Reader Darryl guessed correctly that I'd be interested in this paper in which the authors assert that chartjunk of the USA Today type is more "useful" than Tuftian "plain" graphics. (Via Information Aesthetics) I applaud the attempt to put Ed Tufte's theories to the statistical test, and I have written about Bill Cleveland's experiments. However, after reading their paper carefully, I must conclude that the design of the statistical experiment contains so many major flaws that it is hard to take their conclusion seriously.

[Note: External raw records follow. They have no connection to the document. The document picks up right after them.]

-- ==== Sys2Proof/Decode.lean ====
section
/-! DEFINITION. Decoding and encoding (30_encoding.md): state codes, drive codes, the rows of the opcode table in their
formats, control writes as byte strings, requests, and the words the host asks about. -/

namespace Sys2Proof

open Config

/-! ## State codes (R86, R87) -/

/-- The 17 input states (R86). -/
inductive InState where
  | init | floatingDelay | floating | connection | pin2Low | nxtTouchCheck | nxtColorInit | nxtColorWait
  | nxtColorBusy | pin1Loaded | pin6High | pin5Low | waitPin2High | waitPin1ToFloat | waitPin6Low | waitPin5High
  | disabled
deriving DecidableEq, Repr

/-- The code of an input state (R86). -/
def InState.code : InState → BitVec 5
  | .init => 0
  | .floatingDelay => 1
  | .floating => 2
  | .connection => 3
  | .pin2Low => 4
  | .nxtTouchCheck => 5
  | .nxtColorInit => 6
  | .nxtColorWait => 7
  | .nxtColorBusy => 8
  | .pin1Loaded => 9
  | .pin6High => 10
  | .pin5Low => 11
  | .waitPin2High => 12
  | .waitPin1ToFloat => 13
  | .waitPin6Low => 14
  | .waitPin5High => 15
  | .disabled => 16

/-- The input state a code names; `none` for the reserved codes 17 to 31 (R86, R94). -/
def inStateOf (code : BitVec 5) : Option InState :=
  match code.toNat with
  | 0 => some .init
  | 1 => some .floatingDelay
  | 2 => some .floating
  | 3 => some .connection
  | 4 => some .pin2Low
  | 5 => some .nxtTouchCheck
  | 6 => some .nxtColorInit
  | 7 => some .nxtColorWait
  | 8 => some .nxtColorBusy
  | 9 => some .pin1Loaded
  | 10 => some .pin6High
  | 11 => some .pin5Low
  | 12 => some .waitPin2High
  | 13 => some .waitPin1ToFloat
  | 14 => some .waitPin6Low
  | 15 => some .waitPin5High
  | 16 => some .disabled
  | _ => none

/-- The 7 output states (R87). -/
inductive OutState where
  | init | floatingDelay | floating | waitPin6Low | connection | waitPin5Low | waitPortOpen
deriving DecidableEq, Repr

/-- The code of an output state (R87). -/
def OutState.code : OutState → BitVec 3
  | .init => 0
  | .floatingDelay => 1
  | .floating => 2
  | .waitPin6Low => 3
  | .connection => 4
  | .waitPin5Low => 5
  | .waitPortOpen => 6

/-- The output state a code names; `none` for the reserved code 7 (R87, R94). -/
def outStateOf (code : BitVec 3) : Option OutState :=
  match code.toNat with
  | 0 => some .init
  | 1 => some .floatingDelay
  | 2 => some .floating
  | 3 => some .waitPin6Low
  | 4 => some .connection
  | 5 => some .waitPin5Low
  | 6 => some .waitPortOpen
  | _ => none

/-! ## Drive codes (R95) -/

/-- The 2-bit code of a drive (R95). -/
def Level.code : Level → BitVec 2
  | .float => 0b00
  | .low => 0b01
  | .high => 0b10

/-- The 2-bit code of a drive value, `KEEP` being `11` (R95). -/
def ClockFlag.code : ClockFlag → BitVec 2
  | .drive d => d.code
  | .keep => 0b11

/-- The drive value of a 2-bit code (R95). -/
def clockFlagOf (c : BitVec 2) : ClockFlag :=
  match c.toNat with
  | 0 => .drive .float
  | 1 => .drive .low
  | 2 => .drive .high
  | _ => .keep

/-! ## Rows of the opcode table -/

/-- Why bits of a format are no row of the opcode table. -/
inductive Reject where
  /-- The strobe vector `00` is no operation (R80). -/
  | noOperation
  /-- The strobe vector `11` is two operations, not one (R80). -/
  | bothStrobes
  /-- An empty control write (R81). -/
  | emptyWrite
  /-- An `'e'` or `'t'` write of the wrong length, ignored whole (R82, R84). -/
  | wrongLength
  /-- A control write of bare bytes is one row for each byte, not one row (R85). -/
  | bareBytes
  /-- At position 0 the bytes 0x65 and 0x74 select a command and are no bare byte (R267). -/
  | notBare
  /-- A host store to a field other than an update flag of the block, or of a value other than 0 (R268). -/
  | hostStore
  /-- A port the block does not have (R7, R260). -/
  | noSuchPort
  /-- An ioctl of the test/raw-pin interface (R270). -/
  | ioctl
deriving DecidableEq, Repr

/-- The character `c` for port `i` of an `'e'` write (R83). -/
def decodeEChar (p : Platform) (i : Nat) (c : Byte) : Instr :=
  if c = p.eCharDisable then .eDisable i
  else if c = p.eCharEnable then .eEnable i
  else if c = 0x2D then .eNop i
  else .eOther i c

/-- The byte `b` for port `i` of a bare write (R85). -/
def decodeBareByte (i : Nat) (b : Byte) : Instr :=
  if b = 0x0D then .bareColor0D i
  else if b = 0x0E then .bareColor0E i
  else if b = 0x0F then .bareColor0F i
  else if b = 0x10 then .bareColor10 i
  else if b = 0x11 then .bareColor11 i
  else .bareRawpin i b

/-- The state rule the code in `In[i].State` dispatches to (R172). -/
def decodeInState (i : Nat) (code : BitVec 5) : Instr :=
  match inStateOf code with
  | some .init => .inInit i
  | some .floatingDelay => .inFloatingDelay i
  | some .floating => .inFloating i
  | some .connection => .inConnection i
  | some .pin2Low => .inPin2Low i
  | some .nxtTouchCheck => .inNxtTouchCheck i
  | some .nxtColorInit => .inNxtColorInit i
  | some .nxtColorWait => .inNxtColorWait i
  | some .nxtColorBusy => .inNxtColorBusy i
  | some .pin1Loaded => .inPin1Loaded i
  | some .pin6High => .inPin6High i
  | some .pin5Low => .inPin5Low i
  | some .waitPin2High => .inWaitPin2High i
  | some .waitPin1ToFloat => .inWaitPin1ToFloat i
  | some .waitPin6Low => .inWaitPin6Low i
  | some .waitPin5High => .inWaitPin5High i
  | some .disabled => .inDisabled i
  | none => .inReserved i code

/-- The state rule the code in `Out[j].State` dispatches to (R220). -/
def decodeOutState (j : Nat) (code : BitVec 3) : Instr :=
  match outStateOf code with
  | some .init => .outInit j
  | some .floatingDelay => .outFloatingDelay j
  | some .floating => .outFloating j
  | some .waitPin6Low => .outWaitPin6Low j
  | some .connection => .outConnection j
  | some .waitPin5Low => .outWaitPin5Low j
  | some .waitPortOpen => .outWaitPortOpen j
  | none => .outReserved j

/-- The host store of `value` to `field`: only a 0 to an update flag of the block is an operation (R268). -/
def decodeStore (p : Platform) (field : HostField) (value : Nat) : Except Reject Instr :=
  match field, value with
  | .inUpd i, 0 => if i < p.numIn then .ok (.clrupdIn i) else .error .hostStore
  | .outUpd j, 0 => if j < p.numOut then .ok (.clrupdOut j) else .error .hostStore
  | _, _ => .error .hostStore

/-- The row a control write as a whole encodes, if it is one (R81, R82, R84). -/
def decodeHostWrite (p : Platform) : List Byte → Except Reject Instr
  | [] => .error .emptyWrite
  | b :: rest =>
    if b = 0x65 then
      if rest.length = p.numIn then .ok (.writeE rest) else .error .wrongLength
    else if b = 0x74 then
      if rest.length = p.numIn then .ok (.writeT rest) else .error .wrongLength
    else .error .bareBytes

/-- The strobe vector (R80). -/
def decodeStrobe (v : BitVec 2) (spi : Cell16) : Except Reject Instr :=
  match v.toNat with
  | 0 => .error .noOperation
  | 1 => .ok (.tickS spi)
  | 2 => .ok .tickD
  | _ => .error .bothStrobes

/-- The decoder: the row of the opcode table that an encoding is, total on every encoding. -/
def decode (p : Platform) : Encoding → Except Reject Instr
  | .strobe v spi => decodeStrobe v spi
  | .hostWrite bytes => decodeHostWrite p bytes
  | .echar i c => if i < p.numIn then .ok (decodeEChar p i c) else .error .noSuchPort
  | .bareByte i b =>
    if p.numIn ≤ i then .error .noSuchPort
    else if i = 0 ∧ selectsCommand b then .error .notBare
    else .ok (decodeBareByte i b)
  | .hostStore field value => decodeStore p field value
  | .inState i code => if i < p.numIn then .ok (decodeInState i code) else .error .noSuchPort
  | .outState j code => if j < p.numOut then .ok (decodeOutState j code) else .error .noSuchPort

/-- The encoder: the bits of a row, from the same tables of 30_encoding.md. -/
def encode (p : Platform) : Instr → Encoding
  | .tickS spi => .strobe 0b01 spi
  | .tickD => .strobe 0b10 0
  | .writeE chars => .hostWrite (0x65 :: chars)
  | .eDisable i => .echar i p.eCharDisable
  | .eEnable i => .echar i p.eCharEnable
  | .eNop i => .echar i 0x2D
  | .eOther i c => .echar i c
  | .writeT codes => .hostWrite (0x74 :: codes)
  | .bareColor0D i => .bareByte i 0x0D
  | .bareColor0E i => .bareByte i 0x0E
  | .bareColor0F i => .bareByte i 0x0F
  | .bareColor10 i => .bareByte i 0x10
  | .bareColor11 i => .bareByte i 0x11
  | .bareRawpin i b => .bareByte i b
  | .clrupdIn i => .hostStore (.inUpd i) 0
  | .clrupdOut j => .hostStore (.outUpd j) 0
  | .inInit i => .inState i 0b00000
  | .inFloatingDelay i => .inState i 0b00001
  | .inFloating i => .inState i 0b00010
  | .inConnection i => .inState i 0b00011
  | .inPin2Low i => .inState i 0b00100
  | .inNxtTouchCheck i => .inState i 0b00101
  | .inNxtColorInit i => .inState i 0b00110
  | .inNxtColorWait i => .inState i 0b00111
  | .inNxtColorBusy i => .inState i 0b01000
  | .inPin1Loaded i => .inState i 0b01001
  | .inPin6High i => .inState i 0b01010
  | .inPin5Low i => .inState i 0b01011
  | .inWaitPin2High i => .inState i 0b01100
  | .inWaitPin1ToFloat i => .inState i 0b01101
  | .inWaitPin6Low i => .inState i 0b01110
  | .inWaitPin5High i => .inState i 0b01111
  | .inDisabled i => .inState i 0b10000
  | .inReserved i code => .inState i code
  | .outInit j => .outState j 0b000
  | .outFloatingDelay j => .outState j 0b001
  | .outFloating j => .outState j 0b010
  | .outWaitPin6Low j => .outState j 0b011
  | .outConnection j => .outState j 0b100
  | .outWaitPin5Low j => .outState j 0b101
  | .outWaitPortOpen j => .outState j 0b110
  | .outReserved j => .outState j 0b111

/-! ## Requests -/

/-- What a request comes to: the rows it runs, in order, as one atomic operation (R66); or a rejection by name. -/
inductive Decoded where
  | operations (is : List Instr)
  | rejected (r : Reject)
deriving DecidableEq, Repr

/-- The rows of a bare write: byte `i` for port `i`, bytes past `NUM_IN` ignored (R85, R265). That they run in ascending port
order is the model's choice, DESIGN CHOICE (log 19). -/
def bareInstrs (p : Platform) (bytes : List Byte) : List Instr :=
  (List.range p.numIn).filterMap fun i => (bytes[i]?).map (decodeBareByte i)

/-- A control write (R81): `'e'`, `'t'`, bare bytes, or ignored. -/
def decodeWrite (p : Platform) (bytes : List Byte) : List Instr :=
  match decodeHostWrite p bytes with
  | .ok i => [i]
  | .error .bareBytes => bareInstrs p bytes
  | .error _ => []

/-- A request on the block's inputs (R80). Strobes seen together are taken sampler first (log 10). -/
def decodeRequest (p : Platform) : Request → Decoded
  | .strobe v spi =>
    match v.toNat with
    | 0 => .operations []
    | 1 => .operations [.tickS spi]
    | 2 => .operations [.tickD]
    | _ => .operations [.tickS spi, .tickD]
  | .write bytes => .operations (decodeWrite p bytes)
  | .store field value =>
    match decodeStore p field value with
    | .ok i => .operations [i]
    | .error r => .rejected r
  | .ioctl _ => .rejected .ioctl

/-! ## Pseudo-operations (R100), as the byte strings they expand to -/

/-- An `'e'` write with `c` at position `i` and `'-'` elsewhere. -/
def eWriteAt (p : Platform) (i : Nat) (c : Byte) : List Byte :=
  0x65 :: (List.replicate p.numIn (0x2D : Byte)).set i c

/-- `DISABLE i`. -/
def pseudoDisable (p : Platform) (i : Nat) : List Byte := eWriteAt p i p.eCharDisable

/-- `ENABLE i`. -/
def pseudoEnable (p : Platform) (i : Nat) : List Byte := eWriteAt p i p.eCharEnable

/-- `FORCE i, code`, given the current `Sh.InConn`. -/
def pseudoForce (conns : List Byte) (i : Nat) (code : Byte) : List Byte := 0x74 :: conns.set i code

/-! ## The words of spec/opcode_table.json (log 9) -/

/-- The first `n` bytes of a word, bits 7..0 first. -/
def bytesOfWord : Nat → Nat → List Byte
  | 0, _ => []
  | n + 1, w => BitVec.ofNat 8 w :: bytesOfWord n (w / 256)

/-- The encoding that a word of the opcode table stands for. One byte: a strobe vector (0x01, 0x02), a named `'e'`
character of R7's values or `'-'` for port 0, or a bare byte for port 0. More bytes: a control write. The operand bits the
table does not give (the SPI answer, the port) are zeros (log 9). -/
def tableEncoding (nbits w : Nat) : Encoding :=
  if nbits ≤ 8 then
    let b : Byte := BitVec.ofNat 8 w
    if b = 0x01 ∨ b = 0x02 then .strobe (BitVec.ofNat 2 w) 0
    else if b = Platform.standard.eCharDisable ∨ b = Platform.standard.eCharEnable ∨ b = 0x2D then .echar 0 b
    else .bareByte 0 b
  else .hostWrite (bytesOfWord ((nbits + 7) / 8) w)

/-- The instruction the decoder reads from a word of the opcode table, under the values of R7. -/
def decodeTableWord (nbits w : Nat) : Option Instr :=
  match decode Platform.standard (tableEncoding nbits w) with
  | .ok i => some i
  | .error _ => none

/-- The request that brings an encoding to the block: a strobe, a store, or the control write that carries the byte at
its position. A state code is brought by no request; a DCM strobe runs it where `State` holds it (R172, R220). -/
def carrier (p : Platform) : Encoding → Request
  | .strobe v spi => .strobe v spi
  | .hostWrite bytes => .write bytes
  | .echar i c => .write (eWriteAt p i c)
  | .bareByte i b => .write (List.replicate i 0x00 ++ [b])
  | .hostStore field value => .store field value
  | .inState _ _ => .strobe 0b10 0
  | .outState _ _ => .strobe 0b10 0

end Sys2Proof
end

Please see the companion post on the book blog for technical comments. This post focuses on conceptual issues.
RED FLAG 1
The sample size consisted of 20 students. Flipping open any elementary statistics textbook, you will find the standard advice to ignore experiments with fewer than 30 observations.RED FLAG 2
No mention of how participants were "recruited". (Or for that matter, how experimenters were recruited. See RED FLAG 4)RED FLAG 3
The charts used in the study were mind-numbingly simple. The five examples given in the paper all contained data series with exactly 5 numbers. Many of the charts had little of interest. For example, the chart shown right was titled "Diamonds were a girl's best friend" and showed a rise then fall of diamond prices, huh?
RED FLAG 4
The degree of subjectivity in this experiment is mind-boggling. Instead of a multiple-choice test, a "single experimenter" conducted interviews with participants, asking open-ended questions. These answers were later scored by a "single experimenter". Whether the interviewer and the scorer were the same person was not known. The identity of the experimenter, his/her affiliation, and how he/she was recruited were not mentioned.
RED FLAG 5
The interviewer was allowed, in fact instructed, to "prompt" participants until he/she was satisfied with the final answer. Multiple prompts were allowed. However, only whether any prompting was needed was used in the scoring; the number of prompts used was ignored.RED FLAG 6
The response of participants were scored against a "checklist" but the checklist was not released with the paper. The guidelines for scoring were described in detail but they appeared to leave room for discretion (e.g. 2 points for "providing most of the relevant information" -- what does it mean by "most"?) The transcripts of the interviews were not published and therefore it's hard to understand the effect of (multiple) prompting.
RED FLAG 7
Some of the questions posed to the participants after they viewed the charts were very silly. Q2 (values) was "What are the displayed categories and values?" Is a good chart defined as one that leads readers to retain displayed values? Not in my book.
RED FLAG 8
The participants were asked to inspect a succession of 14 charts "for as long as they needed", and then answer questions. As a result, the effect being measured is hopefully confounded with (1) memory capacity and (2) how much time the participants chose to spend on reading the charts.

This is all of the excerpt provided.